## Exercise description
The line containing "def Jig.gr (j" and every line after it, through the end of the records below: repeat them exactly, nothing more.

## Source data
Content starts

/-- An asynchronous trap for a wave that has not ended (R436). -/
def State.sendAsync (s : State) (c w : Nat) (t : Trap) : State :=
  if (s.wave? c w).any (fun x => !x.isOver) then s.modWave c w (fun x => { x with async := x.async ++ [t] })
  else if 1000000 ≤ w then
    s.modTeam (w / 1000 - 1000) (fun T => { T with saved := T.saved.map (fun v => { v with waves := v.waves.map (fun y =>
      if y.index = w % 1000 ∧ !y.copy.isOver then { y with copy := { y.copy with async := y.copy.async ++ [t] } } else y) }) })
  else s

/-- The Jig stops, and its starter learns the cause (R67, R321). -/
def State.jigStop (s : State) (c : Nat) (e : Cause) (addr : DWord) : State :=
  let j := s.jig c
  let s := s.modJig c (fun j => { j with running := false })
  match j.starter with
  | some w => s.sendAsync c w { cause := e, cls := clsB, mask := 0, addr := addr }
  | none => s

/-- A word that is not an instruction (R67): its byte address in the program store. -/
def State.jigIllegal (s : State) (c : Nat) : State := s.jigStop c .jigIllegal (BitVec.ofNat 64 (4 * (s.jig c).pc))

/-- `WAVE.INDEX` of the Jig's starter, resident or saved; 0xFF without one (R415, R440). -/
def State.starterIndex (s : State) (c : Nat) : Nat :=
  let t := (s.jig c).holder.getD 0
  match (s.jig c).starter with
  | some w => if (s.wave? c w).isSome then (s.wave c w).index
    else ((((s.team t).saved.getD {}).waves.find? (fun v => savedId t v.index == w)).map (·.index)).getD 0xFF
  | none => 0xFF

/-- A read that faults (R321), with its fault record (R414). -/
def State.jigFault (s : State) (c : Nat) (e : Cause) (va : DWord) : State :=
  let t := (s.jig c).holder.getD 0
  let r : FaultRec := {
    va := va, ctx := (s.team t).ctx, client := 3, cause := e, core := c, who := s.slotOn c t * 256 + s.starterIndex c % 128
    anon := if (s.jig c).starter.isNone then 2 else 0 }
  (s.postFault r false).1.jigStop c e va

/-- Go on with the next word; `PC` has 8 bits (R315). -/
def Jig.next (j : Jig) : Jig := { j with pc := (j.pc + 1) % 256 }
def State.setJig (s : State) (c : Nat) (j : Jig) : State := s.modJig c (fun _ => j)

/-- Execute a Jig word. -/
def jigRun (s : State) (f : State → Nat → Jig → State) : Host.Outcome State Fault Refusal :=
  match s.jigNow with
  | none => .fault .noAgent
  | some (c, j) => .next (f s c j)

/-- A word that changes only the Jig's own registers. -/
def jigStep (s : State) (f : Jig → Jig) : Host.Outcome State Fault Refusal := jigRun s (fun s c j => s.setJig c (f j).next)

def Jig.gr (j : Jig) (n : Nat) : Word := nth j.g n 0
def Jig.setG (j : Jig) (n : Nat) (v : Word) : Jig := { j with g := setNth j.g n v }
def Jig.wr (j : Jig) (n : Nat) : Nat := (nth j.w n 0).toNat
def Jig.setW (j : Jig) (n v : Nat) : Jig := { j with w := setNth j.w n (BitVec.ofNat 1024 v) }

Content ends

## Final answer
def Jig.gr (j : Jig) (n : Nat) : Word := nth j.g n 0
def Jig.setG (j : Jig) (n : Nat) (v : Word) : Jig := { j with g := setNth j.g n v }
def Jig.wr (j : Jig) (n : Nat) : Nat := (nth j.w n 0).toNat
def Jig.setW (j : Jig) (n v : Nat) : Jig := { j with w := setNth j.w n (BitVec.ofNat 1024 v) }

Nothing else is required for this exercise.